「海外向けの越境ECサイトを立ち上げたけれど、思ったほど売れない」
「越境ECの施策で失敗したが、何がいけなかったのかいまいち分からない」
実は、そんな話は決して珍しくありません。原因をたどっていくと、多くの場合に共通しているのが「ローカライズの甘さ」。
越境ECにおいて、母語も文化も異なる海外ユーザーの信頼を勝ち取るためには、単なる「翻訳」を超えたローカライズが重要です。
本記事では、広告運用やクリエイティブ制作の現場で陥りがちなローカライズの落とし穴と、成功に導くための6つのポイントを解説します。
目次
「ローカライズ=翻訳だけ」ではない
まず「ローカライズ」と聞くと単なる「翻訳」と思われがちですが、本来は現地の文化・購買行動・メディア消費習慣などに合わせて、商品やコンテンツを最適化することを指します。

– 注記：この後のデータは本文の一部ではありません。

/-! ### finishLayout -/

@[simp] theorem State.finishLayout_illegal (a : Bool) : (s.finishLayout a).illegal = s.illegal := rfl
@[simp] theorem State.finishLayout_found (a : Bool) : (s.finishLayout a).found = s.found := rfl
@[simp] theorem State.finishLayout_textBase (a : Bool) : (s.finishLayout a).textBase = s.textBase := rfl
@[simp] theorem State.finishLayout_textLen (a : Bool) : (s.finishLayout a).textLen = s.textLen := rfl
@[simp] theorem State.finishLayout_x (a : Bool) : (s.finishLayout a).x = s.x := rfl
@[simp] theorem State.finishLayout_y (a : Bool) : (s.finishLayout a).y = s.y := rfl
@[simp] theorem State.finishLayout_maxw (a : Bool) : (s.finishLayout a).maxw = s.maxw := rfl
@[simp] theorem State.finishLayout_widthUsed (a : Bool) : (s.finishLayout a).widthUsed = s.n := rfl
@[simp] theorem State.finishLayout_natural (a : Bool) : (s.finishLayout a).natural = if a then s.n1 else s.n := rfl
@[simp] theorem State.finishLayout_resOff (a : Bool) : (s.finishLayout a).resOff = s.resOff := rfl
@[simp] theorem State.finishLayout_resInfo (a : Bool) : (s.finishLayout a).resInfo = s.resInfo := rfl
@[simp] theorem State.finishLayout_n (a : Bool) : (s.finishLayout a).n = s.n := rfl
@[simp] theorem State.finishLayout_t (a : Bool) : (s.finishLayout a).t = s.t := rfl
@[simp] theorem State.finishLayout_pd (a : Bool) : (s.finishLayout a).pd = s.pd := rfl
@[simp] theorem State.finishLayout_xEff (a : Bool) : (s.finishLayout a).xEff = s.xEff := rfl
@[simp] theorem State.finishLayout_mwEff (a : Bool) : (s.finishLayout a).mwEff = s.mwEff := rfl
@[simp] theorem State.finishLayout_measEff (a : Bool) : (s.finishLayout a).measEff = s.measEff := rfl
@[simp] theorem State.finishLayout_tab (a : Bool) : (s.finishLayout a).tab = s.tab := rfl
@[simp] theorem State.finishLayout_n1 (a : Bool) : (s.finishLayout a).n1 = s.n1 := rfl
@[simp] theorem State.finishLayout_o (a : Bool) : (s.finishLayout a).o = s.o := rfl
@[simp] theorem State.finishLayout_g (a : Bool) : (s.finishLayout a).g = s.g := rfl
@[simp] theorem State.finishLayout_dg (a : Bool) : (s.finishLayout a).dg = s.dg := rfl
@[simp] theorem State.finishLayout_esc0 (a : Bool) : (s.finishLayout a).esc0 = s.esc0 := rfl
@[simp] theorem State.finishLayout_esc1 (a : Bool) : (s.finishLayout a).esc1 = s.esc1 := rfl
@[simp] theorem State.finishLayout_gap (a : Bool) : (s.finishLayout a).gap = s.gap := rfl
@[simp] theorem State.finishLayout_w (a : Bool) : (s.finishLayout a).w = s.w := rfl
@[simp] theorem State.finishLayout_cur (a : Bool) : (s.finishLayout a).cur = s.cur := rfl
@[simp] theorem State.finishLayout_phase (a : Bool) : (s.finishLayout a).phase = .idle := rfl
@[simp] theorem State.finishLayout_text (a : Bool) : (s.finishLayout a).text = s.text := rfl
@[simp] theorem State.finishLayout_par (a : Bool) : (s.finishLayout a).par = s.par := rfl
@[simp] theorem State.finishLayout_surfW (a : Bool) : (s.finishLayout a).surfW = s.surfW := rfl
@[simp] theorem State.finishLayout_pixels (a : Bool) : (s.finishLayout a).pixels = s.pixels := rfl
@[simp] theorem State.finishLayout_reads (a : Bool) : (s.finishLayout a).reads = s.reads := rfl
@[simp] theorem State.finishLayout_host (a : Bool) : (s.finishLayout a).host = s.host := rfl

/-! ### finishResolve -/

@[simp] theorem State.finishResolve_illegal (h : Option (Half × Half)) : (s.finishResolve h).illegal = s.illegal := rfl
@[simp] theorem State.finishResolve_found (h : Option (Half × Half)) : (s.finishResolve h).found = h.isSome := rfl
@[simp] theorem State.finishResolve_textBase (h : Option (Half × Half)) : (s.finishResolve h).textBase = s.textBase := rfl
@[simp] theorem State.finishResolve_textLen (h : Option (Half × Half)) : (s.finishResolve h).textLen = s.textLen := rfl
@[simp] theorem State.finishResolve_x (h : Option (Half × Half)) : (s.finishResolve h).x = s.x := rfl
@[simp] theorem State.finishResolve_y (h : Option (Half × Half)) : (s.finishResolve h).y = s.y := rfl
@[simp] theorem State.finishResolve_maxw (h : Option (Half × Half)) : (s.finishResolve h).maxw = s.maxw := rfl
@[simp] theorem State.finishResolve_widthUsed (h : Option (Half × Half)) : (s.finishResolve h).widthUsed = s.widthUsed := rfl
@[simp] theorem State.finishResolve_natural (h : Option (Half × Half)) : (s.finishResolve h).natural = s.natural := rfl
@[simp] theorem State.finishResolve_resOff (h : Option (Half × Half)) : (s.finishResolve h).resOff = (h.map (·.1)).getD 0xFFFF := rfl
@[simp] theorem State.finishResolve_resInfo (h : Option (Half × Half)) : (s.finishResolve h).resInfo = (h.map (·.2)).getD 0 := rfl
@[simp] theorem State.finishResolve_n (h : Option (Half × Half)) : (s.finishResolve h).n = s.n := rfl
@[simp] theorem State.finishResolve_t (h : Option (Half × Half)) : (s.finishResolve h).t = s.t := rfl
@[simp] theorem State.finishResolve_pd (h : Option (Half × Half)) : (s.finishResolve h).pd = s.pd := rfl
@[simp] theorem State.finishResolve_xEff (h : Option (Half × Half)) : (s.finishResolve h).xEff = s.xEff := rfl
@[simp] theorem State.finishResolve_mwEff (h : Option (Half × Half)) : (s.finishResolve h).mwEff = s.mwEff := rfl
@[simp] theorem State.finishResolve_measEff (h : Option (Half × Half)) : (s.finishResolve h).measEff = s.measEff := rfl
@[simp] theorem State.finishResolve_tab (h : Option (Half × Half)) : (s.finishResolve h).tab = s.tab := rfl
@[simp] theorem State.finishResolve_n1 (h : Option (Half × Half)) : (s.finishResolve h).n1 = s.n1 := rfl
@[simp] theorem State.finishResolve_o (h : Option (Half × Half)) : (s.finishResolve h).o = s.o := rfl
@[simp] theorem State.finishResolve_g (h : Option (Half × Half)) : (s.finishResolve h).g = s.g := rfl
@[simp] theorem State.finishResolve_dg (h : Option (Half × Half)) : (s.finishResolve h).dg = s.dg := rfl
@[simp] theorem State.finishResolve_esc0 (h : Option (Half × Half)) : (s.finishResolve h).esc0 = s.esc0 := rfl
@[simp] theorem State.finishResolve_esc1 (h : Option (Half × Half)) : (s.finishResolve h).esc1 = s.esc1 := rfl
@[simp] theorem State.finishResolve_gap (h : Option (Half × Half)) : (s.finishResolve h).gap = s.gap := rfl
@[simp] theorem State.finishResolve_w (h : Option (Half × Half)) : (s.finishResolve h).w = s.w := rfl
@[simp] theorem State.finishResolve_cur (h : Option (Half × Half)) : (s.finishResolve h).cur = s.cur := rfl
@[simp] theorem State.finishResolve_phase (h : Option (Half × Half)) : (s.finishResolve h).phase = .idle := rfl
@[simp] theorem State.finishResolve_text (h : Option (Half × Half)) : (s.finishResolve h).text = s.text := rfl
@[simp] theorem State.finishResolve_par (h : Option (Half × Half)) : (s.finishResolve h).par = s.par := rfl
@[simp] theorem State.finishResolve_surfW (h : Option (Half × Half)) : (s.finishResolve h).surfW = s.surfW := rfl
@[simp] theorem State.finishResolve_pixels (h : Option (Half × Half)) : (s.finishResolve h).pixels = s.pixels := rfl
@[simp] theorem State.finishResolve_reads (h : Option (Half × Half)) : (s.finishResolve h).reads = s.reads := rfl
@[simp] theorem State.finishResolve_host (h : Option (Half × Half)) : (s.finishResolve h).host = s.host := rfl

ただ言葉を別の言語に置き換えただけでは、海外のユーザーに「伝わらない」「信頼されない」そして最終的に「買われない」という壁を越えることはできません。
たとえば、日本語が不自然であったり、見慣れない決済方法しか用意されていない海外サイトでは、購入をためらう方が多いはずです。この言語やUI、仕様の違和感や不便さは、海外のユーザーにとっても同様に、購買意欲を大きく削ぐ要因になります。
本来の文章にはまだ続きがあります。